Détection d’une nouvelle activité

Extraire de nouvelles activités antimicrobiennes

Durant l’âge d’or des antibiotiques, l’industrie pharmaceutique a criblé des dizaines de millions de micro-organismes et identifié la plupart des métabolites secondaires que nous connaissons aujourd’hui. Depuis cette époque, ils ont continué à explorer le domaine visible du spectre microbien en combinant les méthodes traditionnelles (fondées sur les caractéristiques morphologiques, biochimiques et physiologiques des microorganismes) aux multiples progrès des biotechnologies (génomique, chimie combinatoire et criblage à haut débit). Ces techniques ont néanmoins montré leurs limites puisque seules 3 nouvelles classes d’antibiotiques ont émergé de cette biodiversité. Heureusement, nous savons désormais que nous n’avons identifié qu’une infime fraction du « parvome » (l’ensemble des petites molécules produites par les organismes vivants) et des activités biologiques cachées qu’il renferme. Certaines de ces nouvelles activités sont produites par des souches bactériennes inédites quand d’autres sont détectées sous certaines conditions de culture. Pour augmenter les chances de les identifier et les isoler, DEINOVE met en œuvre des programmes de criblage guidés par des essais à haut niveau de sensibilité et de nouvelles méthodes de culture et d’extractions.

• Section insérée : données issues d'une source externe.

/-- A request that is alone in its access ends the access with it. -/
theorem requestEnded_alone {res : Option (List Byte × Bool)} (hacc : s.hostReads.filter (fun x => x.acc == r.acc) = [r])
    (htag : ∀ x ∈ s.hostReads, x.tag = r.tag → x.acc = r.acc) :
    requestEnded r res s = accessEnded r [{ r with came := some res }]
      { s with hostReads := s.hostReads.filter (fun x => x.acc != r.acc) } := by
  have hown : (s.hostReads.map (endedAs r res)).filter (fun x => x.acc == r.acc) = [{ r with came := some res }] := by
    simp only [List.filter_map, Function.comp_def, endedAs_acc, hacc]
    simp [endedAs]
  have hrest : (s.hostReads.map (endedAs r res)).filter (fun x => x.acc != r.acc) = s.hostReads.filter (fun x => x.acc != r.acc) := by
    simp only [List.filter_map, Function.comp_def, endedAs_acc]
    refine (List.map_congr_left fun x hx => ?_).trans (List.map_id _)
    obtain ⟨hmem, hother⟩ := List.mem_filter.mp hx
    refine if_neg fun hsame => ?_
    rw [bne_iff_ne] at hother
    exact hother (htag x hmem (beq_iff_eq.mp hsame))
  change (if ((s.hostReads.map (endedAs r res)).filter (fun x => x.acc == r.acc)).all (fun x => x.came.isSome) then
    accessEnded r ((s.hostReads.map (endedAs r res)).filter (fun x => x.acc == r.acc))
      { s with hostReads := (s.hostReads.map (endedAs r res)).filter (fun x => x.acc != r.acc) } else _) = _
  rw [hown, hrest]
  rfl

/-- The bytes of a submission entry are taken in while its queue pair waits for them (R327). -/
theorem readEnded_entry (hkind : r.kind = .sqEntry c e) (hepoch : (tget s.qps c).epoch = e) (hready : (tget s.qps c).rdy = true)
    (hen : (tget s.qps c).en = true) (hwaits : (tget s.qps c).enWaits = false) :
    readEnded r (some data) s = takeIn c (packetOf data) s := by
  simp [readEnded, hkind, hepoch, hready, hen, hwaits]

/-- Without them the queue pair stops. -/
theorem readEnded_entryLost (hkind : r.kind = .sqEntry c e) (hepoch : (tget s.qps c).epoch = e) (hready : (tget s.qps c).rdy = true)
    (hen : (tget s.qps c).en = true) (hwaits : (tget s.qps c).enWaits = false) : readEnded r none s = stopQp c 1 s := by
  simp [readEnded, hkind, hepoch, hready, hen, hwaits]

/-- The access of a submission entry ends as its one request did. -/
theorem accessEnded_entry (hkind : r.kind = .sqEntry c e) :
    accessEnded r [{ r with came := some (some (data, false)) }] s = readEnded r (some data) s := by
  simp [accessEnded, hkind, HostRead.bytes, HostRead.good]

theorem accessEnded_entryLost (hkind : r.kind = .sqEntry c e) :
    accessEnded r [{ r with came := some none }] s = readEnded r none s := by
  simp [accessEnded, hkind, HostRead.good]

/-! ### What counting leaves of a queue pair -/

theorem raiseOwn_qp {β : Type} {g : Qp → β} (hg : ∀ q v, g { q with view := v } = g q) (p : Nat) (qp : Option Nat) (s : State) (c : Nat) :
    g (tget (raiseOwn s p qp).qps c) = g (tget s.qps c) := by
  cases qp with
  | none => rfl
  | some k => exact tget_tmod_proj _ _ _ _ g fun q => hg q _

Unités technologiques à l'œuvre

Plateformes DEINOVE étape 2

Biodiculture

Produire les milieux de culture à partir de la collection de souches de DEINOVE.

Tests d’activité

Concevoir et développer un portefeuille d'essais à haut niveau de sensibilité et identifier, documenter et hiérarchiser les extraits microbiens actifs.

Analyses avancées

Caractériser la composition chimique des extraits microbiens complexes.

Science des données

Garantir la traçabilité des extraits microbiens.

Ingénierie des bioprocédés

Extraire et purifier les milieux de culture à l’aide de méthodologies automatisées propriétaires.